*** PROVIDED INFORMATION Section Begins ***

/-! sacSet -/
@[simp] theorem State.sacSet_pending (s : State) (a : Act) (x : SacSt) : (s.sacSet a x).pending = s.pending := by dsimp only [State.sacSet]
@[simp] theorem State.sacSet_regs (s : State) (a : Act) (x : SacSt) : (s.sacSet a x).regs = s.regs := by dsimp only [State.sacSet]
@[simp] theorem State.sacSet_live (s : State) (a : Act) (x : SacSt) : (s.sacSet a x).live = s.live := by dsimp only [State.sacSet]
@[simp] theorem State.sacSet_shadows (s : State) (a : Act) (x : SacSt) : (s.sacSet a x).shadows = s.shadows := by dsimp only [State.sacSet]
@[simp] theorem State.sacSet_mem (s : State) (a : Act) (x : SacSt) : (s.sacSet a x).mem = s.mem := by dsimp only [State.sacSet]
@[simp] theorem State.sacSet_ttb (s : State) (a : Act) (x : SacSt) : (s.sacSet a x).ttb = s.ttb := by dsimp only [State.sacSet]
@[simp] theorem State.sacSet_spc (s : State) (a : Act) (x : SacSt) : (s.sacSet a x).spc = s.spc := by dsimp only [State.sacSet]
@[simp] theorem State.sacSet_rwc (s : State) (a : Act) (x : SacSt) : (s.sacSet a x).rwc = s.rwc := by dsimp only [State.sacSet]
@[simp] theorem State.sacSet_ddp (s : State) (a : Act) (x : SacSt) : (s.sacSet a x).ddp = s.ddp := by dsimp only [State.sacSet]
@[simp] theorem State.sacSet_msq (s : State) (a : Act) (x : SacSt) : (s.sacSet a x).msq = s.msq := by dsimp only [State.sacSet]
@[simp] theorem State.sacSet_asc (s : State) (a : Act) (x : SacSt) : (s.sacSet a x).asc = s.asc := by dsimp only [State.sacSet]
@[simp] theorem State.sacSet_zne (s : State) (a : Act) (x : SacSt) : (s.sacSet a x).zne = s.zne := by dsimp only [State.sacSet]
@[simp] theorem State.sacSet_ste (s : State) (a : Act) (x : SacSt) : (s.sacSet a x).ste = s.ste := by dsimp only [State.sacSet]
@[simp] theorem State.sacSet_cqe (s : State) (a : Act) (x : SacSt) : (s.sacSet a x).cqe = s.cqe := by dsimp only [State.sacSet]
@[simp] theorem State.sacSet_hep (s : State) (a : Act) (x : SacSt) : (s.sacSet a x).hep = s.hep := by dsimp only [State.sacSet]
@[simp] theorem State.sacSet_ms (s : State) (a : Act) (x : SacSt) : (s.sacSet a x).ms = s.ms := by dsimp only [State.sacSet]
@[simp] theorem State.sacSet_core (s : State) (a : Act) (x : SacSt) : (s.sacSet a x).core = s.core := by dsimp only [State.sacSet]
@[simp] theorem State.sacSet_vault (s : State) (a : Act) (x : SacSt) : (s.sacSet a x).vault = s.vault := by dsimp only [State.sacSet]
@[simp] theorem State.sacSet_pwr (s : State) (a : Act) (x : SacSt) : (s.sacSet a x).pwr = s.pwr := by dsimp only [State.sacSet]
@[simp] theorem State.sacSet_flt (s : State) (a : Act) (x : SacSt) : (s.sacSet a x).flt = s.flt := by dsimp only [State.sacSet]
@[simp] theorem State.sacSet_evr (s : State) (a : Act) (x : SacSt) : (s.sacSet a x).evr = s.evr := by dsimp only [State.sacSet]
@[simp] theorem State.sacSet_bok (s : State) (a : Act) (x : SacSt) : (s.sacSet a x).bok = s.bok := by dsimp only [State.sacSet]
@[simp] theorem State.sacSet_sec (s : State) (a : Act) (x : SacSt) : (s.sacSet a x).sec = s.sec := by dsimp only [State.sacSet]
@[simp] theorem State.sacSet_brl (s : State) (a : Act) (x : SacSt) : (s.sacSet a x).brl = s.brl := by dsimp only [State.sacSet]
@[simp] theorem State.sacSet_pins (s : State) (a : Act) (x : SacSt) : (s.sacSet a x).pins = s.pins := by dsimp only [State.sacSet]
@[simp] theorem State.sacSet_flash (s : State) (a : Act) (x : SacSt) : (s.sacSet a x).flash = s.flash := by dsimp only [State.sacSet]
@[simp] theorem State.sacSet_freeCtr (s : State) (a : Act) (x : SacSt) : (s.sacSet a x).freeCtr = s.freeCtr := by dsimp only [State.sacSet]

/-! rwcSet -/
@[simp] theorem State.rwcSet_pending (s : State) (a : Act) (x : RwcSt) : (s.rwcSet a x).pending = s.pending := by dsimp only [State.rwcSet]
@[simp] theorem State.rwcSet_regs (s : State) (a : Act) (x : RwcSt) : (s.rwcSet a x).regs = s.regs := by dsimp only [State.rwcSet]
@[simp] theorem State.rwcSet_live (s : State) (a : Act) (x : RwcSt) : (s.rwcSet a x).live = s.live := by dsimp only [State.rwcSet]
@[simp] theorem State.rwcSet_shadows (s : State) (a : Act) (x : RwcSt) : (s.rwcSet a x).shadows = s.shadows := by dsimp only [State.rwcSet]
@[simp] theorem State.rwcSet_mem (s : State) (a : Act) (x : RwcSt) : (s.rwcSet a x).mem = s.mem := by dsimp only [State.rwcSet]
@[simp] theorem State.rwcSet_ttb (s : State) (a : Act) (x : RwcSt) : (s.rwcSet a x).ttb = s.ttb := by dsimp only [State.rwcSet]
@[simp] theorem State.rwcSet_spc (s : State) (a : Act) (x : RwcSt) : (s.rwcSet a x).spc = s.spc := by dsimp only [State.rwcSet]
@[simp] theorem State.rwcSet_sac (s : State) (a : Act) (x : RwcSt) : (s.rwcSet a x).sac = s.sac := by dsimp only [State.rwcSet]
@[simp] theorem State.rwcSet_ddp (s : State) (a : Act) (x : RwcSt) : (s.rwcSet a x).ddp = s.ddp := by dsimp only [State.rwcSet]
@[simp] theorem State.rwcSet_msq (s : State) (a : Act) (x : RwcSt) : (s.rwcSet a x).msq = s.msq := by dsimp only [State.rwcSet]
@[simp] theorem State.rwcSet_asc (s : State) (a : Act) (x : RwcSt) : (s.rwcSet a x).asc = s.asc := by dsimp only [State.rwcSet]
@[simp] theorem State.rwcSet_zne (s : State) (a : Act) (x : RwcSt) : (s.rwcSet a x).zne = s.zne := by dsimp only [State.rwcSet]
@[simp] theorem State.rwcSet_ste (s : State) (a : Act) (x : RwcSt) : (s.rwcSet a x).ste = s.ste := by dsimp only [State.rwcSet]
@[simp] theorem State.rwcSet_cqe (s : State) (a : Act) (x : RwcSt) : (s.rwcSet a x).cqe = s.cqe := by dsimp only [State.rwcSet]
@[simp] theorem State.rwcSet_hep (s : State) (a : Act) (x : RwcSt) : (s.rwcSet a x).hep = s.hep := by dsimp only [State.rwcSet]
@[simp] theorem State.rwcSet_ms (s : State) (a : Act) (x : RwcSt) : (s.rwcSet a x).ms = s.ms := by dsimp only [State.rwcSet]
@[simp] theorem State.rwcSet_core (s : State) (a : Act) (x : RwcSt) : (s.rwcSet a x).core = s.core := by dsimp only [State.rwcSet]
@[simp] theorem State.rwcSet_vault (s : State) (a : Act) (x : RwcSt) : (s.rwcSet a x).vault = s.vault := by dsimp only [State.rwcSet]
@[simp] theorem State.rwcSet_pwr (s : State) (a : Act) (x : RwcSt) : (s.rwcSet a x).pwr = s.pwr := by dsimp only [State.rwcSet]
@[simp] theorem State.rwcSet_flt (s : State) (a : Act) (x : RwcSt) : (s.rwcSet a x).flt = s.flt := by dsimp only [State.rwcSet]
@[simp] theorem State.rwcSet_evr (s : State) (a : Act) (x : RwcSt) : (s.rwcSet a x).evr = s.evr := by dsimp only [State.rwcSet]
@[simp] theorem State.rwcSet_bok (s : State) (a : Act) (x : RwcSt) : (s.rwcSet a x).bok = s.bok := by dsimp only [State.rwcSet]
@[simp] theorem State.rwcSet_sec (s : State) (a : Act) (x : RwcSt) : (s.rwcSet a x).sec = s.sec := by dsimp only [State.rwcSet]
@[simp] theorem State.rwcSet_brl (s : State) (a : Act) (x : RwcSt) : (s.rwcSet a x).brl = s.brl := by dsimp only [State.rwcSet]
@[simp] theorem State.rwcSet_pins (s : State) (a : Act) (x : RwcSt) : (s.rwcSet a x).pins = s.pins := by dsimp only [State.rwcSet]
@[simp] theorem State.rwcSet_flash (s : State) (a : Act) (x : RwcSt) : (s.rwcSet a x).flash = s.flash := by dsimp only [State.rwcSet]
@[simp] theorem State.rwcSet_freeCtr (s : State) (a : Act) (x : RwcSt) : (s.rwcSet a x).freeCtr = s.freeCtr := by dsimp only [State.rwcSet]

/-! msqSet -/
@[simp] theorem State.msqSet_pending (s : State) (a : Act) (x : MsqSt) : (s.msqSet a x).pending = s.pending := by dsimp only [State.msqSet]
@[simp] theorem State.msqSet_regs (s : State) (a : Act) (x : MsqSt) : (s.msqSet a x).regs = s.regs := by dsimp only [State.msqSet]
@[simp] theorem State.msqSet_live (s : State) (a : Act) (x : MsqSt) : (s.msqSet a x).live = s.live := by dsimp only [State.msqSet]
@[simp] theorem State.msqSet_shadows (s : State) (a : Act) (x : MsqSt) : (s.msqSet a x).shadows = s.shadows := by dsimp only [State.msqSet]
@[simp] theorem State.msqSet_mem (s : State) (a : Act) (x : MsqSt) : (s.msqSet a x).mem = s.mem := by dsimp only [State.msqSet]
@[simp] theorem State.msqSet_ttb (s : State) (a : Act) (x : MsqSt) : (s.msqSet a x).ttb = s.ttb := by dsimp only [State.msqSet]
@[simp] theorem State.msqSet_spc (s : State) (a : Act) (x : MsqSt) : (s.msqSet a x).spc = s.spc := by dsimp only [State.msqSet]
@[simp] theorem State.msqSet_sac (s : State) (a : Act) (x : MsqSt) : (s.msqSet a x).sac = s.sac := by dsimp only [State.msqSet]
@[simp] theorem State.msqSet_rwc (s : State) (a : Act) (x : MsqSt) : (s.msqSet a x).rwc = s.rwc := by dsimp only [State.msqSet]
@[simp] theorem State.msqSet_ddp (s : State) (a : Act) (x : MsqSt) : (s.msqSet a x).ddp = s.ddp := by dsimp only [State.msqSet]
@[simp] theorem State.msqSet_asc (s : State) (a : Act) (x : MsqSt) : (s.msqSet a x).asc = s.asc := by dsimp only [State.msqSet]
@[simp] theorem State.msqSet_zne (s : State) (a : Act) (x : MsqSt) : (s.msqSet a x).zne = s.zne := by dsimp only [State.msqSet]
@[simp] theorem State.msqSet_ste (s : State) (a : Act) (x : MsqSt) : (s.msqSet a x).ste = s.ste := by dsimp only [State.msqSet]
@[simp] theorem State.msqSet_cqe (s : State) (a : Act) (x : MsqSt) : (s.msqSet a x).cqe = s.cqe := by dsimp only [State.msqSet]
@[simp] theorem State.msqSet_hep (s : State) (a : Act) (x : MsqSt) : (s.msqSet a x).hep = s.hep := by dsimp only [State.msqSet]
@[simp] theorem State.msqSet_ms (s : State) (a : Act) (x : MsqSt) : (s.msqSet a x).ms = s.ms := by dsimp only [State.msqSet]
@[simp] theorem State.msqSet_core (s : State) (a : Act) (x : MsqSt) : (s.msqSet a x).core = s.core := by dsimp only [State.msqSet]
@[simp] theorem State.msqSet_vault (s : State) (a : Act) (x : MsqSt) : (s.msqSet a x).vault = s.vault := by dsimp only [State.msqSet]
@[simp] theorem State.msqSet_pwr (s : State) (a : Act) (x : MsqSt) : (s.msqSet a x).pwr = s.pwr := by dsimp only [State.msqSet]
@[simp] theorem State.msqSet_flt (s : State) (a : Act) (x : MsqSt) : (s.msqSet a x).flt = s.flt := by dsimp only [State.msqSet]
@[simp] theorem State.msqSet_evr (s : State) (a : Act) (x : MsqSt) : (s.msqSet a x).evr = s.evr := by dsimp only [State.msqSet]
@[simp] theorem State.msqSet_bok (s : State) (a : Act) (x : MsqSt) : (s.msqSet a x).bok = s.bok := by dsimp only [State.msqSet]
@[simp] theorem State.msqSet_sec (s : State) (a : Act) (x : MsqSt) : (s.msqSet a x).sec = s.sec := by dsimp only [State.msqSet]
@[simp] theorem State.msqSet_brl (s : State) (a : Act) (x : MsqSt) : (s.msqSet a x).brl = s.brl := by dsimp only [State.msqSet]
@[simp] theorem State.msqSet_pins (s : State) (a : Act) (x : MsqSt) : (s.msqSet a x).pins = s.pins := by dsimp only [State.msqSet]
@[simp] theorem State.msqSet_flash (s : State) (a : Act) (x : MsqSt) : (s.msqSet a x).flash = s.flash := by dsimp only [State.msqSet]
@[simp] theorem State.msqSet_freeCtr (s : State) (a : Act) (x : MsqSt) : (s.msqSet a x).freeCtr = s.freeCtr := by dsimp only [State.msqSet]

*** PROVIDED INFORMATION Section Ends ***

▶ **WHAT TO PRODUCE**:
Only the lines from the start of the material through the line containing "s.mem := by dsimp only [State.sacSet]" should be repeated, and they should be repeated exactly.

▶ **ANSWER BOX**:
/-! sacSet -/
@[simp] theorem State.sacSet_pending (s : State) (a : Act) (x : SacSt) : (s.sacSet a x).pending = s.pending := by dsimp only [State.sacSet]
@[simp] theorem State.sacSet_regs (s : State) (a : Act) (x : SacSt) : (s.sacSet a x).regs = s.regs := by dsimp only [State.sacSet]
@[simp] theorem State.sacSet_live (s : State) (a : Act) (x : SacSt) : (s.sacSet a x).live = s.live := by dsimp only [State.sacSet]
@[simp] theorem State.sacSet_shadows (s : State) (a : Act) (x : SacSt) : (s.sacSet a x).shadows = s.shadows := by dsimp only [State.sacSet]
@[simp] theorem State.sacSet_mem (s : State) (a : Act) (x : SacSt) : (s.sacSet a x).mem = s.mem := by dsimp only [State.sacSet]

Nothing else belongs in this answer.